* [Prompt] Every line with the string "resDone" must be copied from the entries below.

* [Entries provided]
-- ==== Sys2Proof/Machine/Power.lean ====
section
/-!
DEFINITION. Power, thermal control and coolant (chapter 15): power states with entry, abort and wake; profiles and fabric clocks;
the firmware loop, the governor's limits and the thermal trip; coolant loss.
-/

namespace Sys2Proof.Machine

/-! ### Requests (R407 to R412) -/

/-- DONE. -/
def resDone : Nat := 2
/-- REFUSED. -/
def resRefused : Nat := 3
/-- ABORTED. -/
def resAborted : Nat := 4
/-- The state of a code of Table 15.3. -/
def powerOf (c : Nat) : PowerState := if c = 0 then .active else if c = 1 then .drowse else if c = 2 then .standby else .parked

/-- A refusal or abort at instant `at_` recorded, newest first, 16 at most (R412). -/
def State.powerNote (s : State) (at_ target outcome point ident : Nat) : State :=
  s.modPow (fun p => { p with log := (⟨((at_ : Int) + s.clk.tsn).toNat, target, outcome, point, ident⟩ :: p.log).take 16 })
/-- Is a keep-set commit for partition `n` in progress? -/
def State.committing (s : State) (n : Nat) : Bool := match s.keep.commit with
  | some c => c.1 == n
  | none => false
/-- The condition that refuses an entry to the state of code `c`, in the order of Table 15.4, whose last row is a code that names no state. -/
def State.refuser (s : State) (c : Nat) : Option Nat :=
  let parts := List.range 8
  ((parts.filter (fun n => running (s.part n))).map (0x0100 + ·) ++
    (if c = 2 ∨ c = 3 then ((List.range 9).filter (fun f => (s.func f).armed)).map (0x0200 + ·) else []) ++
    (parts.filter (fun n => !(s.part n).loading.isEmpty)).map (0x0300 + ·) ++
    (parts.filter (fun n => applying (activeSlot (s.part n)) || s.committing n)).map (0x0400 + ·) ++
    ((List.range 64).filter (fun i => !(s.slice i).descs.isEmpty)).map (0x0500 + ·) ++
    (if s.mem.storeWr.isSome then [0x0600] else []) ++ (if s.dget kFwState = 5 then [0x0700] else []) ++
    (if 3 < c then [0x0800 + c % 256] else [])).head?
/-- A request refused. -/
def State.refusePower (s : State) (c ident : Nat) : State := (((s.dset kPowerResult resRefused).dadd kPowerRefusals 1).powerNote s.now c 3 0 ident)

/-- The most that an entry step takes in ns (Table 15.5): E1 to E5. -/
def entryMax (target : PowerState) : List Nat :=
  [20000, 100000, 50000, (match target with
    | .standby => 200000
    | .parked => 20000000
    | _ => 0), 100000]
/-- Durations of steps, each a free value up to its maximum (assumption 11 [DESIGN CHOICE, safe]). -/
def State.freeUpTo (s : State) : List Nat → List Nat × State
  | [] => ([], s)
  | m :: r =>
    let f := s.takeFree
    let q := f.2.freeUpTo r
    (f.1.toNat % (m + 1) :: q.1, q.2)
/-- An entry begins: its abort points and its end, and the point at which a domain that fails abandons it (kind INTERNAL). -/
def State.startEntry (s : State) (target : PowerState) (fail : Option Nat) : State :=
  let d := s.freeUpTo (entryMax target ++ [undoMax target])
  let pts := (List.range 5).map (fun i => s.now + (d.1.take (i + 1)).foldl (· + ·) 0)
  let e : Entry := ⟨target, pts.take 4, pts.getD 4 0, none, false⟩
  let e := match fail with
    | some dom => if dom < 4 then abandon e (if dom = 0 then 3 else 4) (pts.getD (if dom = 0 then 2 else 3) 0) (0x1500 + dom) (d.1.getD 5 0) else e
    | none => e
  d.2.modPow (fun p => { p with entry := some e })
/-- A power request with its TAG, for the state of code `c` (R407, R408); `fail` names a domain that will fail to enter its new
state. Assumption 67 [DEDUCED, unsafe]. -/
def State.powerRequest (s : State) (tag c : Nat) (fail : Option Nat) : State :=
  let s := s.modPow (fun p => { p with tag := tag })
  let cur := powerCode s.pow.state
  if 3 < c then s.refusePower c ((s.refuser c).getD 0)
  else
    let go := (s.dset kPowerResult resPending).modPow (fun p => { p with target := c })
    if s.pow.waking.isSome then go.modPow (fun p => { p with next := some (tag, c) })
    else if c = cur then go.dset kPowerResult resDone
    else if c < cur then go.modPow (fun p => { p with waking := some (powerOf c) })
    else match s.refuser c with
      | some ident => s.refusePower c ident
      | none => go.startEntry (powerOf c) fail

* [Solution]
def resDone : Nat := 2
    else if c = cur then go.dset kPowerResult resDone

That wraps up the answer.